In a recent report, International Energy Agency Director of Energy Markets and Security Keisuke Sadamor described gas market trends as “fragile, with clear risks of future volatility”, including potential transit chokepoints in the Panama Canal and Red Sea.

Trump’s comeback ushers in more questions about future LNG market conditions, including the potential for a supply glut. Among Trump’s campaign promises, for example, is ending Russia’s war with Ukraine, a move that could unleash more Russian gas supply into Europe. Existing contracts for the transit of Russian gas through Ukraine expire at the end of 2024.

In the U.S., the world’s largest LNG exporter, Trump is expected to lift a pause on new LNG export projects that was imposed by the outgoing Biden administration in January. Even without the pause, U.S. export capacity is on track to double by 2030, said Rivera. “There will be a massive increase on the supply side in the next few years.”
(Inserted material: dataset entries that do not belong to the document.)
-- ==== Sys2Proof/Machine/SeedSow.lean ====
section
/-! DEFINITION. SOW and TOW step by step (R66, R67, R78-R81), the write-back that ends a seed's
flight (R83, R355), PAUSE and CANCEL (R88, R203), gleaning requests and grants (R210-R219), and
what a power-down of a tiller does to seeds and strips (R87, R232). -/

namespace Sys2Proof.Machine
namespace Dev

/-- Parks a thread; a thread that is STOPPING stays so (R169). -/
def parkAs (d : Dev) (t k : Nat) (p : Park) : Dev :=
  d.modThread t k (fun x => { x with st := if x.st == .stopping then .stopping else .parked, park := p })

/-- SOW and TOW at steps 1 to 3 (R66): they wait for the store buffer and for a slot, then the
descriptor's address is translated. -/
def sowTry (d : Dev) (t k : Nat) (towed : Bool) (reg va : Nat) : Dev :=
  let x := d.thread t k
  if !x.sb.isEmpty || decide (8 ≤ (d.slotsBusy t k).length) then d.parkAs t k (.sowDrain towed reg va)
  else if va % 64 ≠ 0 then d.raiseExc t k 0x02 0 (some va) x.ipc
  else match d.lookup (tillerPath t) ⟨.fetch, d.ctxOf t k, va⟩ with
    | (d, .pa pa) => d.parkAs t k (.sowFetch towed reg va pa)
    | (d, .fault s) => d.raiseExc t k 0x04 s (some va) x.ipc
    | (d, .miss) => (d.parkAs t k (.sowWalk towed reg va)).walkFrom t k

/-- SOW breaks a chain that is open (R81) and starts its steps; TOW starts them. -/
def sowStart (d : Dev) (t k : Nat) (towed : Bool) (reg va : Nat) : Dev :=
  (if towed then d else d.breakChain t k).sowTry t k towed reg va

/-- Rejects a seed (R67): SEEDFC, the descriptor, SEED_REJECT. -/
def sowReject (d : Dev) (t k dpa code : Nat) (bs : DWords) : Dev :=
  let d := d.modThread t k (fun x => { x with seedfc := BitVec.ofNat 32 code })
  let d := (d.writeStatus t dpa 5 code (BitVec.ofNat 8 (fld bs.ctrl 54 48))).1
  d.raiseExc t k 0x09 code none (d.thread t k).ipc

/-- A pair that another chain of the tiller holds (R80). DEDUCED, log entry 26. -/
def pairHeldByOther (d : Dev) (t k p : Nat) : Bool :=
  let others := d.seeds.filter (fun s => !(s.tiller == t && s.thread == k && s.isOpen))
  ({ d with seeds := others }).heldPairs t |>.contains p

/-- SOW_DESCRIPTOR_RETURN: steps 3 to 8 of R66. A SOW that waits at step 1 or 2 looks again whether
it may go on. The QUEUED writes the thread itself has posted are performed before its fetch.
DEDUCED, log entries 26 and 155. -/
def sowReturn (d : Dev) (t k : Nat) : Dev :=
  let x := d.thread t k
  match x.park with
  | .sowFetch towed reg va pa _ =>
    let d := d.landQueued (fun s => s.tiller == t && s.thread == k)
    match d.streamRead (.thread t k x.priv) 3 pa 64 with
    | (d, .error e) => d.raiseExc t k (accExc e).1 (accExc e).2 (some va) x.ipc
    | (d, .ok bs) =>
      let w := DWords.ofBytes bs
      let code := d.descCheck t k towed w
      if fTLOUT w.ctrl && d.pairHeldByOther t k (fTLHOP w.ctrl) then d.parkAs t k (.sowDrain towed reg va)
      else if code ≠ 0 then d.sowReject t k pa code w
      else
        let ctx := d.ctxOf t k
        let rs := if w.len = 0 then (d, .ok []) else d.xlateRanges t ctx (rangesOf w towed)
        match rs with
        | (d, .error (fva, .fault s)) => d.raiseExc t k 0x04 s (some fva) x.ipc
        | (d, .error (fva, .off)) => d.raiseExc t k 0x05 0x22 (some fva) x.ipc
        | (d, .ok rs) =>
          let code := if w.len = 0 then 0 else addrCheck w towed rs
          if code ≠ 0 then d.sowReject t k pa code w
          else match d.freeSlot t k with
            | none => d.parkAs t k (.sowDrain towed reg va)
            | some slot =>
              let (d, sid) := d.acceptSeed t k towed va pa slot w ctx rs
              (d.modThread t k (fun x => x.wr reg (BitVec.ofNat 32 sid))).resume t k
  | .sowDrain towed reg va => d.sowTry t k towed reg va
  | _ => d

/-- SOW and TOW that wait at step 1 or 2 go on if they can. -/
def retrySows (d : Dev) (t : Nat) : Dev :=
  (List.range 4).foldl (fun d k =>
    match (d.thread t k).park with
    | .sowDrain towed reg va => d.sowTry t k towed reg va
    | _ => d) d

/-- The condition of a WAIT (R140). -/
def waitDone (d : Dev) (t k op : Nat) : Bool :=
  if op = 0 then (d.slotsBusy t k).isEmpty
  else if op = 0xFFFF then false
  else !d.inFlight t k op

/-- A thread in WAIT whose condition holds goes on. -/
def wakeWait (d : Dev) (t k : Nat) : Dev :=
  let x := d.thread t k
  match x.st, x.park with
  | .waiting, .wait op => if d.waitDone t k op then d.resume t k else d
  | _, _ => d

/-- Frees what a seed that left flight held. -/
def afterFlight (d : Dev) (t k : Nat) : Dev := ((d.wakeWait t k).wakeHoppers t).retrySows t

/-- SEED_WRITEBACK_ACK (R83, R355): PROGRESS and then STATUS are in memory, or an ASYNC_STORE record
says they are not; the seed leaves flight and its event is raised. STATUS is not written after a write of
PROGRESS that failed. DESIGN CHOICE, log entry 159. -/
def seedWritebackAck (d : Dev) (t k slot : Nat) : Dev :=
  match d.seedAt t k slot with
  | none => d
  | some s => match s.links.find? (fun l => l.slot == slot && !l.gone) with
    | none => d
    | some l => match l.fin with
      | none => d
      | some e =>
        let who : Option WOrig := some (.seed t k t l.sid)
        let d := d.landQueued s.same
        let d := match d.streamWrite (.stream t) (l.dpa + 12) (toLE 4 e.prog) who with
          | (d, .ok _) => match d.writeStatus t l.dpa e.state e.fcode l.flags who with
            | (d, .ok _) => d
            | (d, .error a) => d.asyncStore t k a.code (l.dpa + 6) t (some l.sid)
          | (d, .error a) => d.asyncStore t k a.code (l.dpa + 12) t (some l.sid)
        let bit : W8 := BitVec.ofNat 8 (2 ^ slot)
        let d := if e.state = 3 && fEVT l.ctrl then d.modThread t k (fun x => { x with sdone := x.sdone ||| bit })
          else if e.state = 4 then d.modThread t k (fun x => { x with sfault := x.sfault ||| bit })
          else d
        let s := { s with links := s.links.map (fun (m : Desc) =>
          if m.sid == l.sid then { m with gone := true, posted := false } else { m with posted := false }) }
        let d := if s.links.all Desc.gone then
            let d := match s.cvuOf with
              | some u => d.cvuRelease u (.seed s.sidOf)
              | none => d
            d.dropSeed s
          else d.putSeed s
        d.afterFlight t k

/-! PAUSE and CANCEL. -/

/-- SEEDCTL with RESULT `r` and BUSY clear (R202). -/
def seedctlDone (d : Dev) (t k r : Nat) : Dev :=
  d.modThread t k (fun x => { x with seedctl := BitVec.ofNat 32 (x.seedctl.toNat % 2 ^ 16 + r * 2 ^ 29) })

/-- MTS to SEEDCTL (R203): CMD 0 (or the reserved 3, R16) writes SID; a command while BUSY parks;
otherwise BUSY is set and the command takes its place in the tiller's order. DEDUCED, log entry 44. -/
def seedctlWrite (d : Dev) (t k : Nat) (v : W32) : Dev :=
  let x := d.thread t k
  let cmd := fld v.toNat 17 16
  let sid := v.toNat % 2 ^ 16
  if cmd = 0 || cmd = 3 then
    d.setThread t k { x with seedctl := BitVec.ofNat 32 (putFld x.seedctl.toNat 15 0 sid) }
  else if x.seedctl.getLsbD 31 then d.parkAs t k (.seedctl v)
  else
    let d := d.setThread t k { x with seedctl := BitVec.ofNat 32 (putFld (putFld x.seedctl.toNat 15 0 sid) 31 31 1) }
    let c : SeedCmd := { thread := k, cancel := cmd == 2, sid := sid }
    d.modTiller t (fun y => { y with cmds := y.cmds ++ [c] })

/-- A thread that waited for BUSY starts its command. -/
def seedctlResume (d : Dev) (t k : Nat) : Dev :=
  match (d.thread t k).park with
  | .seedctl v => (d.seedctlWrite t k v).resume t k
  | _ => d

/-- Ends the front command with RESULT `r`. -/
def cmdPop (d : Dev) (t k r : Nat) : Dev :=
  let d := d.modTiller t (fun y => { y with cmds := y.cmds.drop 1 })
  (d.seedctlDone t k r).seedctlResume t k

/-- Starts the front command of a tiller if it is a PAUSE (`cancel` false) or a CANCEL: SEED_PAUSE and
SEED_CANCEL (R88, R203). A command that names a later link of a chain stops the chain.
DEDUCED, log entry 44; DESIGN CHOICE, log entry 160. -/
def seedCmdStart (d : Dev) (t : Nat) (cancel : Bool) : Dev :=
  match (d.tiller t).cmds with
  | c :: rest =>
    if c.started || c.cancel != cancel then d
    else
      let th := fld c.sid 4 3
      match (if fld c.sid 11 5 = t then (d.seedsOf t th).find? (fun s => s.links.any (fun l => l.sid == c.sid && !l.gone)) else none) with
      | none => d.cmdPop t c.thread 3
      | some s =>
        let aff := ((d.seedsOf t th).dropWhile (fun x => !x.same s)).filter (fun x => x.links.all (fun l => l.fin.isNone))
        let bad := aff.any (fun x => x.unfinished && x.links.any (fun l => !((opInfo (fOP l.ctrl)).getD {}).pause))
        if !cancel && bad then d.cmdPop t c.thread 2
        else
          let ids := aff.map Seed.sidOf
          let d := aff.foldl (fun d x => d.putSeed { x with stop := if cancel then 2 else 1 }) d
          d.modTiller t (fun y => { y with cmds := { c with ids := ids, started := true } :: rest })
  | [] => d

/-- SEEDCTL_COMMAND_DONE (R203): every affected seed has left flight. DEDUCED, log entry 44. -/
def seedCmdDone (d : Dev) (t : Nat) : Dev :=
  match (d.tiller t).cmds with
  | c :: _ =>
    if c.started && !d.seeds.any (fun s => s.tiller == t && c.ids.contains s.sidOf) then d.cmdPop t c.thread 1 else d
  | [] => d

/-- CHAIN_BREAK_TIMEOUT (R81): the open chain of a thread is broken. -/
def chainBreakTimeout (d : Dev) (t k : Nat) : Dev :=
  match d.openChain t k with
  | some _ => ((d.breakChain t k).afterFlight t k).settle t k
  | none => d

/-! Gleaning. -/

/-- A chain whose pairs tiller `t` can lend (R219). -/
def lends (d : Dev) (t : Nat) (s : Seed) : Bool :=
  (pairsOf s).all (fun p => bitN (d.obj 0x4202 (t + 1)) p && !(d.heldPairs t).contains p)

/-- A seed whose strips other tillers may take (R210). -/
def gleanable (d : Dev) (s : Seed) : Bool :=
  !s.px && s.cvuOf.isNone && bitN (d.obj 0x4200 (s.tiller + 1)) 1

/-- What `t` may take from owner `o`: the first seed of its glean window, in the order of
next_strip(), that R215 admits (R211, R214). DEDUCED, log entry 36. -/
def windowFor (d : Dev) (t o : Nat) : Option (Seed × (Nat × Bool)) :=
  (d.rotation o).findSome? (fun k => (d.seedsOf o k).findSome? (fun s =>
    if d.gleanable s && ((s.links.head?).map (fun l => l.ctx.part)) == some (d.obj 0x6100 (t + 1) % 16) && d.lends t s
    then (d.runnable s).map (fun p => (s, p)) else none))

/-- The owners of quadrant `q` in ascending order, cyclically after owner `o` (R214). -/
def ownersAfter (q o : Nat) : List Nat :=
  let mine := (List.range 24).map (24 * q + ·)
  mine.filter (fun x => decide (o < x)) ++ mine.filter (fun x => decide (x ≤ o))

/-- What the arbiter of quadrant `q` can grant requester `t` (R214). DEDUCED, log entry 36. -/
def grantable (d : Dev) (t q : Nat) : Option (Seed × (Nat × Bool)) :=
  (ownersAfter q (d.tiller t).glfrom).findSome? (fun o => if o = t then none else d.windowFor t o)

/-- A tiller may have a glean request (R213). A strip reads as it starts, so the last read of its current
strip has issued unless it holds one that has not started. DEDUCED, log entry 36. -/
def mayRequest (d : Dev) (t : Nat) : Bool :=
  bitN (d.obj 0x4200 (t + 1)) 0 && d.tillerOn t && (d.nextOwn t).isNone && !d.pipeFrozen t &&
  !d.seeds.any (fun s => s.strips.any (fun r => r.tiller == t && !r.started))

/-- GLEAN_REQUEST (R213): tiller `t` sends its request, or withdraws it where a condition ended. -/
def gleanRequest (d : Dev) (t : Nat) : Dev := d.modTiller t (fun x => { x with glreq := d.mayRequest t })

/-- Quadrants a request of quadrant `c` is forwarded to, in order (R216). -/
def forwards (d : Dev) (c : Nat) : List Nat :=
  [(c + 1) % 4, (c + 2) % 4, (c + 3) % 4].filter (fun j => bitN (d.obj 0x4201 (c + 1)) j)

/-- The first arbiter that can grant `t` (R216). -/
def arbiterFor (d : Dev) (t : Nat) : Option Nat :=
  ((t / 24) :: d.forwards (t / 24)).find? (fun q => (d.grantable t q).isSome)

/-- GLEAN_GRANT of the arbiter of quadrant `q` (R214-R216): requests of its own quadrant first,
cyclically after the requester granted last. -/
def gleanGrant (d : Dev) (q : Nat) : Dev :=
  let last := d.glast.get 95 q
  let order := (List.range 96).map (fun i => (last + 1 + i) % 96)
  let want (own : Bool) (t : Nat) : Bool :=
    (d.tiller t).glreq && d.mayRequest t && decide ((t / 24 = q) = own) && d.arbiterFor t == some q
  let pick := match order.find? (want true) with
    | some t => some t
    | none => order.find? (want false)
  match pick with
  | none => d
  | some t => match d.grantable t q with
    | none => d
    | some (s, p) =>
      let d := d.putSeed (s.take p t false)
      let d := d.modTiller t (fun x => { x with glreq := false, glfrom := s.tiller })
      { d with glast := d.glast.put q t }

/-! Power. -/

/-- A strip taken by tiller `t` returns to its owner, to be handed out again before any higher one; a TALLY strip
ends its seed in FAULT with DOMAIN_OFF at its first index (R232). An abandoned one has no more to do. -/
def lostStrip (t : Nat) (s : Seed) (r : Strip) : Seed :=
  if r.abandoned then s
  else if s.lastOp = 0x51 then
    let s := s.report (s.links.length - 1) ⟨r.lo, r.lo, r.lo, 0x22, 0, 0, 0, t⟩
    { s with done1 := r.k :: s.done1 }
  else { s with back := s.back.filter (fun p => decide (p.1 < r.k)) ++ (r.k, r.pass2) :: s.back.filter (fun p => decide (r.k ≤ p.1)) }

/-- Strips that tiller `t` has taken for other owners return to them (R232), and are counted (R235). -/
def returnStrips (d : Dev) (t : Nat) : Dev :=
  d.seeds.foldl (fun d s =>
    let mine := s.strips.filter (fun r => r.tiller == t)
    if s.tiller = t || mine.isEmpty then d
    else
      let d := d.putSeed (mine.foldl (lostStrip t) { s with strips := s.strips.filter (fun r => r.tiller != t) })
      d.bumpBy 0x4215 (s.tiller + 1) (mine.filter (fun r => !r.abandoned && s.lastOp != 0x51)).length max64) d

/-- The seeds of tiller `t` end without write-back (R87), and its gleaned strips return. No strip of those seeds
writes any more, and the hoppers that gleaners held for them are released (R219). DESIGN CHOICE, log entry 158. -/
def endTillerSeeds (d : Dev) (t : Nat) : Dev :=
  let d := (d.landQueued (fun s => s.tiller == t)).returnStrips t
  let mine := d.seeds.filter (fun s => s.tiller == t)
  let d := mine.foldl (fun d s => match s.cvuOf with
    | some u => d.cvuRelease u (.seed s.sidOf)
    | none => d) d
  let d := { d with seeds := d.seeds.filter (fun s => s.tiller != t) }
  (mine.flatMap (fun s => s.strips.map Strip.tiller)).foldl (fun d r => if r = t then d else d.wakeHoppers r) d

end Dev
end Sys2Proof.Machine
end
On the demand side, Trump’s planned tariffs could spark another trade war with China. Then there are questions over the pace of energy transition plans, especially in Europe and the U.S.

Marín seems undaunted. “The window is now,” he said. “If you delay, the U.S. will win on supply and you’re left out. So then we’ll say Vaca Muerta is beautiful, but it stays in the ground.”